__TASK PROMPT__: Quote every line from the top of the listing down to and including the line that contains "mem := s.mem, pc".

__RECORD EXTRACTS__:
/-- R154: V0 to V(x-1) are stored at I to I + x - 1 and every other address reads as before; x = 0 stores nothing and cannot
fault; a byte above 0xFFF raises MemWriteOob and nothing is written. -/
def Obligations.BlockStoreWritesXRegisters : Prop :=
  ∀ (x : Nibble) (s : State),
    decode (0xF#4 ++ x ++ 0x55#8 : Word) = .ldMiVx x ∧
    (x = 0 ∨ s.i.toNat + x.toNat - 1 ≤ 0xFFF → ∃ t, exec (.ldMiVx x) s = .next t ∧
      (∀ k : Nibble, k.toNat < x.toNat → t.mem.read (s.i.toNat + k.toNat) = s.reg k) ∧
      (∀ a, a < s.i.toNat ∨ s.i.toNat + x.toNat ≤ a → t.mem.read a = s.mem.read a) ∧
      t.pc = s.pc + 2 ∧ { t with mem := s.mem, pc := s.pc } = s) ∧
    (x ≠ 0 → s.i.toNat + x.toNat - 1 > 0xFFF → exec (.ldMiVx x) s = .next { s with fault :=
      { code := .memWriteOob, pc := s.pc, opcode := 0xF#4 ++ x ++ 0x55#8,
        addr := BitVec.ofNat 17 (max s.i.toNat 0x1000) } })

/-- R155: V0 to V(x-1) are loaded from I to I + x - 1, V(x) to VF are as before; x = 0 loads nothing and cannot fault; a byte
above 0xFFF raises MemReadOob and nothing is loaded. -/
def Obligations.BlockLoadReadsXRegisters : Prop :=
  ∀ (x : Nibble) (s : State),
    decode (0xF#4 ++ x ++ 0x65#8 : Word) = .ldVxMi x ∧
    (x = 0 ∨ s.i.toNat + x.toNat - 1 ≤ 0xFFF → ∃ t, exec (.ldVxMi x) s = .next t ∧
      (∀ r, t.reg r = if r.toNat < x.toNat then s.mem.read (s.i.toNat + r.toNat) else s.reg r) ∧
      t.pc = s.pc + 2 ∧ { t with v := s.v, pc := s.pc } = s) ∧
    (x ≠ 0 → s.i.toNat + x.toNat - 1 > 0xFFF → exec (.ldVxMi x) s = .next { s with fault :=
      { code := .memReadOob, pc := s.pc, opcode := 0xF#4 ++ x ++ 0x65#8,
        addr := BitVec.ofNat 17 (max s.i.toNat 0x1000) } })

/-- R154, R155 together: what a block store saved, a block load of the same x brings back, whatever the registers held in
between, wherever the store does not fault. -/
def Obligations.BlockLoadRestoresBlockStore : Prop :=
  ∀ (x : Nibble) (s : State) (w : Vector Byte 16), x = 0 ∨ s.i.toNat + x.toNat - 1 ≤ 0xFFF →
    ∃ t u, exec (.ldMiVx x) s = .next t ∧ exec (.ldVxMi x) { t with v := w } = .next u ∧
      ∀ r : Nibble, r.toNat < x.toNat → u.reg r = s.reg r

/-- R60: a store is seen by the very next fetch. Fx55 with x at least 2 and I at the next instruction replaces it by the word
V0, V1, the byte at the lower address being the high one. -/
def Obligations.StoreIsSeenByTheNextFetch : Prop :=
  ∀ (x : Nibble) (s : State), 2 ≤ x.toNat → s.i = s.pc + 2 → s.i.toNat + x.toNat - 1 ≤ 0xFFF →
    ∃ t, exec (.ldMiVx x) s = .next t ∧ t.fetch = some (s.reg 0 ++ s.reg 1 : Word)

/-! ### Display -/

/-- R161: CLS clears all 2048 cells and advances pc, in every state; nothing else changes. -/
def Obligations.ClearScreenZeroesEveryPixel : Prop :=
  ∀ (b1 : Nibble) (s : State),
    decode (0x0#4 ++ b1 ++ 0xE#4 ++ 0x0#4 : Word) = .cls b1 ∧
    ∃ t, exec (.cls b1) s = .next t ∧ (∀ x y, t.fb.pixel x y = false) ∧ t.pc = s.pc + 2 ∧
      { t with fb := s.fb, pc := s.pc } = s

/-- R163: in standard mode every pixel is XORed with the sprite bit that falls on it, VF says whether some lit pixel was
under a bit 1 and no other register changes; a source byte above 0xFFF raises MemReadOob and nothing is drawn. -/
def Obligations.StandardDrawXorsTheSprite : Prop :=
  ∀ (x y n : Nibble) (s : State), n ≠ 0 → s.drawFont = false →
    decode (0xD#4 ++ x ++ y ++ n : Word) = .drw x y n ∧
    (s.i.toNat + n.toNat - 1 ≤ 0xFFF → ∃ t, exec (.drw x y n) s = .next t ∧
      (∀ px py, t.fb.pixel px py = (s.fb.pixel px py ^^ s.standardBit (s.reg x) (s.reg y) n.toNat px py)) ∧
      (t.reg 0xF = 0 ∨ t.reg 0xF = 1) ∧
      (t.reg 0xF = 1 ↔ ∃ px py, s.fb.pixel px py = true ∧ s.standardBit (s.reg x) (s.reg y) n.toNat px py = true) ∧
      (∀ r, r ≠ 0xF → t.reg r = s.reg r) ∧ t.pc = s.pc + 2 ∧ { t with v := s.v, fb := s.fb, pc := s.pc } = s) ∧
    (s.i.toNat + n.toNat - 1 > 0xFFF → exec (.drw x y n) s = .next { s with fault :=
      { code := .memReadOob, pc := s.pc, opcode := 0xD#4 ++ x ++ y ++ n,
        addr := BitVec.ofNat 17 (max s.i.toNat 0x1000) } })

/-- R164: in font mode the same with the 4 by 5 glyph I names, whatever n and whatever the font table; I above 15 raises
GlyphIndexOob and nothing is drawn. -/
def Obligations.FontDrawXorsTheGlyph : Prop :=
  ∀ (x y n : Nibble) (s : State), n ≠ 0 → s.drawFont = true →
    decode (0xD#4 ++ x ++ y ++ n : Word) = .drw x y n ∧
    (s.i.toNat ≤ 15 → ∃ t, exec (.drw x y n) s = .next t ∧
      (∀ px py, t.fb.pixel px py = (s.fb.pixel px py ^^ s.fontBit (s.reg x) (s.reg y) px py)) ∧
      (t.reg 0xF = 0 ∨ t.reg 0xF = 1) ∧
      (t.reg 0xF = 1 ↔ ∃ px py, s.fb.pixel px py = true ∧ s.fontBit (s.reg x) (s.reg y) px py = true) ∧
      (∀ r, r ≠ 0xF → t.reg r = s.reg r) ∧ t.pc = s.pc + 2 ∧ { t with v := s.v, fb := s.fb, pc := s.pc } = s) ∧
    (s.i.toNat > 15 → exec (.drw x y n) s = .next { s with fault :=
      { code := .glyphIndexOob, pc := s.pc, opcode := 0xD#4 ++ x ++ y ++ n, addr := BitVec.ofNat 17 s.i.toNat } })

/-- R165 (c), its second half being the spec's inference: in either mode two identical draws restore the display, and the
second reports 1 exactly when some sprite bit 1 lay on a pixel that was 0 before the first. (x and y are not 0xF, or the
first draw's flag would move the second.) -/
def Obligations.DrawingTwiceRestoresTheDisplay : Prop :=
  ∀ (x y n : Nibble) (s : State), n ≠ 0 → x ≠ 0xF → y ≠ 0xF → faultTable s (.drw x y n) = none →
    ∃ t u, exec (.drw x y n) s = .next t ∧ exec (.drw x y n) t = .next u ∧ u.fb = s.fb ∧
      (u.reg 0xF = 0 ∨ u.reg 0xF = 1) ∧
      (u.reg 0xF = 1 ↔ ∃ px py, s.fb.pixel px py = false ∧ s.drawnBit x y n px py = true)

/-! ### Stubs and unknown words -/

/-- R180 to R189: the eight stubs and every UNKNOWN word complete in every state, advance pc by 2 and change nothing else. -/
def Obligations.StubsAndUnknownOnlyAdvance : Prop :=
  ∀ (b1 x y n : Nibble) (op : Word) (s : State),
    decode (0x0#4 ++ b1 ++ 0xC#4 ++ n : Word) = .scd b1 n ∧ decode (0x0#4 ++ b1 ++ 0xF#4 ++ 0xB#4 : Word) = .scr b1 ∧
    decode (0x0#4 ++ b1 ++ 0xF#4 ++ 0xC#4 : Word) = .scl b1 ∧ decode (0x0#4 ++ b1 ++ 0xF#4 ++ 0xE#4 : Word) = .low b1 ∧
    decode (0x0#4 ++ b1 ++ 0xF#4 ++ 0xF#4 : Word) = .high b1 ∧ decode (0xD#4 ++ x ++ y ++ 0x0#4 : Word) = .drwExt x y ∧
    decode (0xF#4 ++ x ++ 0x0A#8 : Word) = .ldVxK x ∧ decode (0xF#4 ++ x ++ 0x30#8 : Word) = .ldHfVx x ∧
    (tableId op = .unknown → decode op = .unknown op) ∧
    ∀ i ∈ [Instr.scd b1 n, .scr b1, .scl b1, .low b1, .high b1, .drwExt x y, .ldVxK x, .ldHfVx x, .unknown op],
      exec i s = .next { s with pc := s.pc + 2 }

__RESPONSE TO THE TASK__:
/-- R154: V0 to V(x-1) are stored at I to I + x - 1 and every other address reads as before; x = 0 stores nothing and cannot
fault; a byte above 0xFFF raises MemWriteOob and nothing is written. -/
def Obligations.BlockStoreWritesXRegisters : Prop :=
  ∀ (x : Nibble) (s : State),
    decode (0xF#4 ++ x ++ 0x55#8 : Word) = .ldMiVx x ∧
    (x = 0 ∨ s.i.toNat + x.toNat - 1 ≤ 0xFFF → ∃ t, exec (.ldMiVx x) s = .next t ∧
      (∀ k : Nibble, k.toNat < x.toNat → t.mem.read (s.i.toNat + k.toNat) = s.reg k) ∧
      (∀ a, a < s.i.toNat ∨ s.i.toNat + x.toNat ≤ a → t.mem.read a = s.mem.read a) ∧
      t.pc = s.pc + 2 ∧ { t with mem := s.mem, pc := s.pc } = s) ∧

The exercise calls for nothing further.